Теперь уже усмехнулся Сушкин:

— О, да. Я — дрался. В отличие от некоторых моих собратьев, я имею странную и, признаюсь, как на духу, не слишком удобную привычку отвечать за свои слова.

В очередном, брошенном на Сушкина, взгляде поручика репортер, улови он его, смог бы прочитать уважение.

— Собственно, я и с Можайским так познакомился.

От неожиданности услышанного Николай Вячеславович подскочил — в самом прямом смысле — на сиденье и, круто развернувшись к Сушкину, воскликнул:

— Вы дрались с Юрием Михайловичем?!

Репортер, не ожидавший такой бурной реакции, на мгновение растерялся, а потом поспешил опровергнуть предположение поручика:

— Нет, нет: с ним я не дрался. Наоборот: Можайский помешал мне драться с другим.

— Как так?

— Очень просто. Хотя нет: наверное, не просто, а странно и неожиданно. В общем, — Сушкин, как это могло бы показаться на сторонний взгляд, помедлил, словно припоминая подробности необычных обстоятельств знакомства с приставом, но в действительности он просто переждал, чтобы стихли грохот колес, наехавших на рельсы попутной конки, и ругань кучера, не ожидавшего невероятно хамского маневра пролетки и вынужденного резко осадить впряженных в вагон лошадей. — В общем, дело обстояло так. Однажды вечером… Да что там — вечером: ночь уже была на дворе, как сейчас помню — за окнами мрак, метель, часы вот только-только без четверти полночь отзвонили, и тут — звонок еще и в дверь. Открываю и вижу: стоит на пороге этот ваш князь, от снега отряхивается, шапку о бок околачивает, а сам — хмурый, мрачный и… смотрит на меня такими глазищами, что у меня мурашки по спине побежали!

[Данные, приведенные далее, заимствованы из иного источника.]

-- ==== Sys2Proof/Proofs/HeldState.lean ====
section
/-!
PROOF. State that only named steps move: the registers and voices under the host's steps, `OVF` (R36) and the
captured pitch of a slot (R30).
-/

namespace Sys2Proof.Machine

/-- A CMD_WRITE writes the FIFO, `OVF` and the port's result only (R180). -/
theorem cmdWrite_eq (w : CmdWord) (s : State) :
    ∃ ws b, cmdWrite w s = ((s.setFifo ws).setOvf b).setOutput .nothing := by
  rcases Nat.lt_or_ge s.fifoCount s.config.cmdFifoDepth with hroom | hfull
  · exact ⟨s.fifo ++ [w], s.ovf, cmdWrite_of_room hroom w⟩
  · exact ⟨s.fifo, true, cmdWrite_of_full hfull w⟩

@[simp] theorem cmdWrite_voices (w : CmdWord) (s : State) : (cmdWrite w s).voices = s.voices := by
  obtain ⟨ws, b, heq⟩ := cmdWrite_eq w s
  rw [heq]; rfl

/-- Settles O51: neither of the host's two operations other than RESET writes a register or a voice. -/
theorem hostStepsLeaveTheSoundAlone : Obligations.HostStepsLeaveTheSoundAlone := by
  intro s op rest hs hp hhost hreset
  rw [step_of_ready hs hp]
  cases op with
  | cmdWrite w =>
    obtain ⟨ws, b, heq⟩ := cmdWrite_eq w (s.setPending rest)
    refine ⟨_, rfl, ?_⟩
    rw [heq]
    exact ⟨rfl, rfl, rfl, rfl, rfl, rfl, fun _ => PortOutput.noConfusion⟩
  | statusRead => exact ⟨_, rfl, rfl, rfl, rfl, rfl, rfl, rfl, fun _ => PortOutput.noConfusion⟩
  | reset => exact absurd rfl hreset
  | tick => cases hhost

/-- What the words of the FIFO change, one of them changes: some word decodes to a command that made the value of
`f` differ. -/
theorem drainWords_changes {α : Type} {f : State → α} (hfifo : ∀ s ws, f (s.setFifo ws) = f s) :
    ∀ {ws : List CmdWord} {s t : State}, drainWords ws s = .next t → f t ≠ f s →
      ∃ w ∈ ws, ∃ i a b, decode w = .instr i ∧ exec i a = .next b ∧ f b ≠ f a
  | [], _, _, h, hne => by cases h; exact absurd rfl hne
  | w :: ws, s, t, h, hne => by
    obtain ⟨u, hu⟩ := applyWord_completes w (s.setFifo ws)
    rw [drainWords_cons hu] at h
    by_cases hut : f t = f u
    · obtain ⟨i, hd, hi⟩ | ⟨-, rfl⟩ := applyWord_cases hu
      · exact ⟨w, List.mem_cons_self, i, _, u, hd, hi, by rwa [hfifo, ← hut]⟩
      · exact absurd (hut.trans (hfifo s ws)) hne
    · obtain ⟨w', hmem, hchange⟩ := drainWords_changes hfifo h hut
      exact ⟨w', List.mem_cons_of_mem w hmem, hchange⟩

/-! ### `OVF` -/

/-- CLR_OVF has one word (R73, R74). -/
theorem eq_of_decode_clrOvf {w : CmdWord} (h : decode w = .instr .clrOvf) : w = 0xB000 := by
  obtain ⟨-, hop, hslot, hsub, hnote⟩ := fields_of_decode h
  apply BitVec.eq_of_toNat_eq
  rw [toNat_eq_fields, hop, hslot, hsub, hnote]
  rfl

/-- Applying words never sets `OVF`. -/
theorem drainWords_keeps_ovf_clear {ws : List CmdWord} {s t : State} (hs : s.ovf = false)
    (h : drainWords ws s = .next t) : t.ovf = false := by
  refine drainWords_induction (P := fun s => s.ovf = false) (fun _ _ hs => hs) ?_ ws s t hs h
  intro w a b ha hw
  obtain ⟨i, -, hi⟩ | ⟨-, rfl⟩ := applyWord_cases hw
  · by_cases hne : b.ovf = a.ovf
    · exact hne.trans ha
    · exact ((exec_writes hi).of_ovf_ne hne).2
  · exact ha

/-- Applying words clears `OVF` only by a CLR_OVF among them. -/
theorem clrOvf_mem_of_drainWords {ws : List CmdWord} {s t : State} (h : drainWords ws s = .next t)
    (hne : t.ovf ≠ s.ovf) : 0xB000 ∈ ws := by
  obtain ⟨w, hmem, i, a, b, hd, hi, hab⟩ := drainWords_changes (f := State.ovf) (fun _ _ => rfl) h hne
  obtain ⟨rfl, -⟩ := (exec_writes hi).of_ovf_ne hab
  exact eq_of_decode_clrOvf hd ▸ hmem

/-- Only a CMD_WRITE to a full FIFO sets `OVF` (R180). -/
theorem performLegal_sets_ovf {op : PortOp} {s t : State} (hs : s.Ready) (h : performLegal op s = .next t)
    (h0 : s.ovf = false) (h1 : t.ovf = true) : ∃ w, op = .cmdWrite w ∧ s.fifo.length = s.config.cmdFifoDepth := by
  cases op with
  | cmdWrite w =>
    cases h
    obtain ⟨-, -, -, -, -, -, hcount⟩ := hs
    refine ⟨w, rfl, hcount.antisymm (Nat.le_of_not_lt fun hroom => ?_)⟩
    rw [cmdWrite_of_room hroom, State.setOutput_ovf, State.setFifo_ovf, h0] at h1
    cases h1
  | statusRead => cases h; cases h0.symm.trans h1
  | reset => cases h; cases h1
  | tick =>
    obtain ⟨u, hu, htick⟩ := tick_completes s
    cases htick.symm.trans h
    cases (drainWords_keeps_ovf_clear h0 hu).symm.trans h1

/-- Only RESET and a TICK that applies a CLR_OVF clear `OVF` (R159, R220). -/
theorem performLegal_clears_ovf {op : PortOp} {s t : State} (h : performLegal op s = .next t)
    (h1 : s.ovf = true) (h0 : t.ovf = false) : op = .reset ∨ (op = .tick ∧ 0xB000 ∈ s.fifo) := by
  cases op with
  | cmdWrite w =>
    cases h
    rcases Nat.lt_or_ge s.fifoCount s.config.cmdFifoDepth with hroom | hfull
    · rw [cmdWrite_of_room hroom, State.setOutput_ovf, State.setFifo_ovf, h1] at h0
      cases h0
    · rw [cmdWrite_of_full hfull] at h0
      cases h0
  | statusRead => cases h; cases h1.symm.trans h0
  | reset => exact .inl rfl
  | tick =>
    obtain ⟨u, hu, htick⟩ := tick_completes s
    cases htick.symm.trans h
    have hu0 : u.ovf = false := h0
    exact .inr ⟨rfl, clrOvf_mem_of_drainWords hu (by rw [hu0, h1]; decide)⟩

/-- Settles O52: a dropped word sets the flag; what sets it and what clears it is read off the port operations. -/
theorem overflowFlagIsSticky : Obligations.OverflowFlagIsSticky := by
  intro s t op rest hs hp h
  rw [step_of_ready hs hp] at h
  refine ⟨?_, performLegal_sets_ovf (s := s.setPending rest) hs h, performLegal_clears_ovf (s := s.setPending rest) h⟩
  rintro hfull w rfl
  have hfull' : (s.setPending rest).config.cmdFifoDepth ≤ (s.setPending rest).fifoCount := hfull.ge
  cases h
  rw [cmdWrite_of_full hfull']
  exact ⟨rfl, rfl⟩

/-! ### The captured pitch -/

/-- The note and the octave slot `i` captured at its note-on (R30); `none` without such a slot. -/
def State.capturedPitch (s : State) (i : Nat) : Option (BitVec 4 × BitVec 3) :=
  s.voices[i]?.map fun v => (v.note, v.voct)

/-- Of the commands only a NOTE_ON to the slot moves its captured pitch: NOTE_OFF writes `ACTIVE` alone (R141). -/
theorem exec_moves_pitch {i : Instr} {s t : State} {k : Nat} (h : exec i s = .next t)
    (hne : t.capturedPitch k ≠ s.capturedPitch k) : ∃ slot note, i = .noteOn slot note ∧ slot.toNat = k := by
  have hslot : t.voices[k]? ≠ s.voices[k]? := fun heq => hne (by unfold State.capturedPitch; rw [heq])
  obtain hon | ⟨slot, rfl, -⟩ := (exec_writes h).of_slot_ne hslot
  · exact hon
  · cases h
    refine absurd ?_ hne
    unfold State.capturedPitch
    rw [onSlot_getElem?]
    split
    · rw [Option.map_map]; rfl
    · rfl

/-- Producing a sample moves no captured pitch (R30). -/
theorem produceSample_capturedPitch (s : State) (k : Nat) :
    (produceSample s).capturedPitch k = s.capturedPitch k := by
  unfold State.capturedPitch
  rw [produceSample_getElem?, Option.map_map]
  congr 1
  funext v
  obtain ⟨-, hnote, hvoct⟩ := laneVoice_fields (laneInputs s) v
  exact Prod.ext hnote hvoct

/-- Only RESET and a TICK that applies a NOTE_ON to the slot move its captured pitch (R30). -/
theorem performLegal_moves_pitch {op : PortOp} {s t : State} {k : Nat} (h : performLegal op s = .next t)
    (hne : t.capturedPitch k ≠ s.capturedPitch k) :
    op = .reset ∨ (op = .tick ∧
      ∃ w ∈ s.fifo, ∃ slot note, decode w = .instr (.noteOn slot note) ∧ slot.toNat = k) := by
  cases op with
  | cmdWrite w =>
    cases h
    exact absurd (by unfold State.capturedPitch; rw [cmdWrite_voices]) hne
  | statusRead => cases h; exact absurd rfl hne
  | reset => exact .inl rfl
  | tick =>
    obtain ⟨u, hu, htick⟩ := tick_completes s
    cases htick.symm.trans h
    rw [produceSample_capturedPitch] at hne
    obtain ⟨w, hmem, i, a, b, hd, hi, hab⟩ :=
      drainWords_changes (f := fun s => s.capturedPitch k) (fun _ _ => rfl) hu hne
    obtain ⟨slot, note, rfl, hk⟩ := exec_moves_pitch hi hab
    exact .inr ⟨rfl, w, hmem, slot, note, hd, hk⟩

/-- Settles O53: the step is the oldest request, and the slot's note and octave are its captured pitch. -/
theorem capturedPitchNeverMoves : Obligations.CapturedPitchNeverMoves := by
  intro s t op rest i v u hs hp h hv hu hne
  rw [step_of_ready hs hp] at h
  refine performLegal_moves_pitch (s := s.setPending rest) h fun heq => ?_
  have hv' : (s.setPending rest).voices[i]? = some v := hv
  unfold State.capturedPitch at heq
  rw [hu, hv'] at heq
  obtain ⟨hnote, hvoct⟩ := Prod.mk.inj (Option.some.inj heq)
  exact hne.elim (absurd hnote) (absurd hvoct)

end Sys2Proof.Machine
end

Это уже потом я понял, что его глаза всегда улыбаются, а тогда — представьте просто, какое впечатление на меня всё это произвело! Лицо — на похороны веселее ходят. А глаза — улыбаются!

Поручик закивал, подтверждая: да, мол, да — и на него, когда он впервые познакомился с Можайским, это сочетание вечно мрачного лица и вечно улыбающегося взгляда произвело похожее впечатление!

— «Вы позволите?» Это Можайский спрашивает. «Отчего же, — говорю, — конечно, проходите. Чем обязан?» «Да вот, Никита Аристархович…» Он и звать-то как меня выучил! Дело, в общем, понятное, тем более, если принять во внимание то, что именно ко мне он и шел, но тоже неожиданным было. Голова-то в такие моменты в нюансы не входит, вы понимаете!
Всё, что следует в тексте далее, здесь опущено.